There's sifting to be done, but a scan over the top few pages of results (of 35,000,000 news articles total) shows a handful of bans for true but unpopular stances and opinions: https://www.google.com/search?q=banned+from+twitter+-trump+b...

Given only a fraction of account bans make the news, the problem was probably much bigger than the news indicates. Maybe 10-100x (what's the ratio of newsworthy to regular folks?). Also, when a prominent user is banned, others see that and clam up on the topic lest they face the same fate; they tread on egg shells, which doesn't constitute a healthy community for them.

Google provides different results for different users, skimming over my result list, I found nothing. Something concrete please?

  • George Hotz gives a good example [1]:

    > Cloth masks are ineffective against covid, that's a true statement, every doctor in 2019 knew it, and now I'm banned on twitter for saying it? Interesting.

    Keep in mind for every famous ban, there might be a few orders of magnitude more bans of small accounts we don't hear about given Twitter "use(d) Artificial Intelligence to identify posts" "that are misleading enough to cause harm to people" [2].

    Also keep in mind this is one topic of thousands that could get an account banned, there is no shortage.

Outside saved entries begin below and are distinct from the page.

/-- PORT_CMD.TRAIN (R312): accepted in DISABLED only, while EN is 1. -/
def doTrain (s : State) (p : Nat) : State :=
  if portState s p = 0 && flag s (PORT.PORT_CTL_EN p) then startCold s p 0 else s

/-- PORT_TRAIN (R312). -/
def execPortTrain (port : Port) (s : State) : Host.Outcome State Fault Refusal := .next (whenAlive s (doTrain · port))

/-- A partition's traffic is carried by a port: the gingham table gives it slots there, or a routing entry of one of its
partners lists the port (R73; DEDUCED, log 26). -/
def carries (s : State) (p pt : Nat) : Bool :=
  (upTo 64).any (fun sl => let e := slotEntry s sl p; isKind e 0 && entPt e == pt)
    || (upTo 4096).any fun pid => pidBound s pid pt && (portsToward s (nodeOf s pid)).contains p

/-- Record REPLAY for the partitions whose traffic a port carries (R332). -/
def recordReplay (s : State) (p : Nat) : State :=
  forAll (upTo 16) (fun s pt => if runOpen s pt && carries s p pt then recordDx 2 s pt else s) s

/-- Give up the exchange of link keys that runs on a port (R390). -/
def dropExchange (s : State) (p : Nat) : State :=
  { s with sec := { s.sec with kx := Store.set none s.sec.kx p none, linkNext := Store.set (0, 0) s.sec.linkNext p (0, 0) } }

/-- A retrain abandons the exchange that runs; a receive key that is installed beside the old one stays (R319, R389,
R390). (DEDUCED, log 162) -/
def abandonExchange (s : State) (p : Nat) : State :=
  let next := (0, (Store.get (0, 0) s.sec.linkNext p).2)
  { s with sec := { s.sec with kx := Store.set none s.sec.kx p none, linkNext := Store.set (0, 0) s.sec.linkNext p next } }

/-- The first SEQ of the secured frame that is not yet verified; the flits held for it are discarded (R319, R330). -/
def unhold (l : LinkPort) : LinkPort := { l with e := l.e / 8 * 8, held := [] }

/-- A retrain begins (R318, R319, R321). -/
def beginRetrain (s : State) (p : Nat) : State :=
  if linkActive s p then
    let l := getLink s p
    let s1 := setLink s p { unhold l with lwcPend := 0, deferred := 0, failed := 0, filling := none }
    let s2 := bumpF (setB (clearLanes s1 p) (PORT.LINK_STS_RETRAINING p) true) (PORT.RETRAINS_COUNT p)
    recordReplay (raise (enterState s2 p 2) (0x0600 + p) 4) p
  else s

/-- A port stops: DISABLED, its replay buffer, exchange and keys gone, its queues left to PORT_OUT_OF_SERVICE (R323). -/
def stopPort (s : State) (p : Nat) : State :=
  let was := portState s p == 7 || retraining s p
  let s1 := enterState (dropExchange s p) p 0
  let s2 := setB (setF (setF s1 (PORT.LINK_STS_WIDTH p) 0) (PORT.LINK_STS_LANES p) 0) (PORT.LINK_STS_RETRAINING p) false
  let s3 := setB s2 (PORT.LINK_STS_DEGRADED p) false
  let l := getLink s3 p
  let s4 := setLink s3 p { unhold l with replay := [], ctrlQ := [], part := [], stuck := 0, tagRun := 0, frag := none,
                                          filling := none, carry := (0, 0), nakAt := none }
  let s5 := { s4 with sec := { s4.sec with linkKey := Store.set (0, 0) s4.sec.linkKey p (0, 0) } }
  if was then raise s5 (0x0600 + p) 1 else s5

/-- A port stops with a reason and a fault-log entry (R316, R323, R341). (DEDUCED, log 57) -/
def failPort (s : State) (p reason code : Nat) : State :=
  faultEntry (setF (stopPort s p) (PORT.TRAIN_STS_REASON p) reason) 20 code none (0x0600 + p) p reason

/-- An attempt, or a retrain, fails with a reason (R312, R316, R323). -/
def failAttempt (s : State) (p reason : Nat) : State :=
  let s1 := setF s (PORT.TRAIN_STS_REASON p) reason
  let s2 := if retraining s p then
      setLink (bumpF s1 (PORT.RETRAINS_FAILED p)) p { getLink s1 p with failed := (getLink s1 p).failed + 1 }
    else dropExchange s1 p
  enterState s2 p 8

/-- PORT_CTL.EN = 0 keeps a port in DISABLED. -/
def disablePort (s : State) (p : Nat) : State := if portState s p = 0 then s else stopPort s p

/-- Every port goes to DISABLED. -/
def portsOff (s : State) : State := forAll (upTo 48) disablePort s

/-- The ports that EN enables start cold training (M8). -/
def trainEnabled (s : State) : State :=
  forAll (upTo 48) (fun s p => if portState s p = 0 && flag s (PORT.PORT_CTL_EN p) then startCold s p 0 else s) s

/-- PORT_CMD.RETRAIN (R318): accepted in ACTIVE only. -/
def doRetrain (s : State) (p : Nat) : State := if linkActive s p then beginRetrain s p else s

/-- PORT_RETRAIN (R318). -/
def execPortRetrain (port : Port) (s : State) : Host.Outcome State Fault Refusal := .next (whenAlive s (doRetrain · port))

/-- DETECT_SIGNAL (R312): 10 us of signal lead from DETECT to EQUALIZE. -/
def execDetectSignal (port : Port) (s : State) : Host.Outcome State Fault Refusal :=
  .next (whenAlive s fun s =>
    if portState s port = 1 then enterState (advanceEl s ((getLink s port).since + 10000)) port 2 else s)

/-- The peer's NODE_ID as its training blocks give it. -/
def notePeer (s : State) (p : Nat) (b : TsBlock) : State := setF s (PORT.PEER_NODE_ID p) b.node

/-- One step of a transmit equalizer setting: 0 hold, 1 increase, 2 decrease (Table 11-2). (DESIGN CHOICE, log 52) -/
def tapStep (v : Int) (c : Nat) : Int := if c % 4 = 1 then v + 1 else if c % 4 = 2 then v - 1 else v

/-- EQUALIZE ends when every usable lane is judged and every good one has reported EQ_DONE.
(DESIGN CHOICE, log 52) -/
def checkEqualize (s : State) (p : Nat) : State :=
  let l := getLink s p
  if (usableLanes s p).all fun i => l.judged.testBit i && (!l.good.testBit i || l.eqDone.testBit i) then
    enterState (setF s (PORT.LANE_STS_RXGOOD p) l.good) p 3
  else s

/-- A training block with RTR asks an ACTIVE port for a retrain (R318). -/
def takeRtr (s : State) (p : Nat) (b : TsBlock) : State := if linkActive s p && b.rtr then beginRetrain s p else s

/-- A TSEQ block (R312, R318): RTR asks an ACTIVE port for a retrain; in EQUALIZE the block adjusts the lane. -/
def doTseq (s : State) (p lane : Nat) (b : TsBlock) (good : Option Bool) : State :=
  if !b.crcOk then s
  else
    let s0 := takeRtr s p b
    if portState s0 p = 2 && (usableLanes s0 p).contains lane then
      let s1 := notePeer s0 p b
      let l := getLink s1 p
      let t := Store.get (0, 0, 0) l.taps lane
      let j := good.isSome
      let taps := (tapStep t.1 b.coef, tapStep t.2.1 (b.coef / 4), tapStep t.2.2 (b.coef / 16))
      checkEqualize (setLink s1 p { l with
        taps := Store.set (0, 0, 0) l.taps lane taps
        judged := withBit l.judged lane (j || l.judged.testBit lane)
        good := withBit l.good lane (if j then good == some true else l.good.testBit lane)
        eqDone := withBit l.eqDone lane (b.eqDone || l.eqDone.testBit lane) }) p
    else s0

/-- TSEQ (R312). -/
def execTseq (port : Port) (lane : Fin 5) (block : Nat) (good : Option Bool) (s : State) :
    Host.Outcome State Fault Refusal := .next (whenAlive s (doTseq · port lane (readTs .tseq block) good))

/-- Lanes whose blocks name the lane they should name are good; reversal is the exact reverse order (R309). -/
def alignLanes (s : State) (p : Nat) : State :=
  let l := getLink s p
  let known := (upTo 5).filter l.good.testBit
  if known.all fun i => Store.get 0 l.planes i != 0 then
    let rev := !known.isEmpty && known.all fun i => Store.get 0 l.planes i == 5 - i
    let ok := known.filter fun i => Store.get 0 l.planes i == (if rev then 5 - i else i + 1)
    let s1 := setB (setF s (PORT.LANE_STS_RXGOOD p) (laneMask ok)) (PORT.LINK_STS_REVERSED p) rev
    enterState (setLink s1 p { getLink s1 p with good := laneMask ok }) p 4
  else s

/-- A TS1 block (R309, R312, R318). -/
def doTs1 (s0 : State) (p lane : Nat) (b : TsBlock) : State :=
  let s := if b.crcOk then takeRtr s0 p b else s0
  if b.crcOk && portState s p = 3 && (getLink s p).good.testBit lane then
    let s1 := notePeer s p b
    let l := getLink s1 p
    alignLanes (setLink s1 p { l with planes := Store.set 0 l.planes lane (b.plane + 1) }) p
  else s

/-- TS1 (R312). -/
def execTs1 (port : Port) (lane : Fin 5) (block : Nat) (s : State) : Host.Outcome State Fault Refusal :=
  .next (whenAlive s (doTs1 · port lane (readTs .ts1 block)))

/-! Negotiation (R314 to R317, R320). -/

/-- The highest version offered (VCAP). -/
def ownVmax (s : State) (p : Nat) : Nat :=
  match getF s (PORT.PORT_CTL_VCAP p) with
  | 0 => 0x10 | 1 => 0x11 | 2 => 0x20 | _ => 0x21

    Please keep in mind my broader point is simply Twitter might have felt like a community for some, but not for everyone. If someone's banned for stating hard truths, that's frustrating to say the least, and I think to some extent makes the individual feel like it's a not a welcoming/fair community to be part of.

    [1] https://www.youtube.com/watch?v=rJg0hAKtzt8&t=243s

    [2] https://apnews.com/article/coronavirus-pandemic-technology-h...

    • I do not watch videos as sources and in the article there is:

      "Among Greene’s final tweets was one Saturday that falsely referenced “extremely high amounts of covid vaccine deaths,”"

      Also cloth masks did help with reducing transmission (think a sneeze).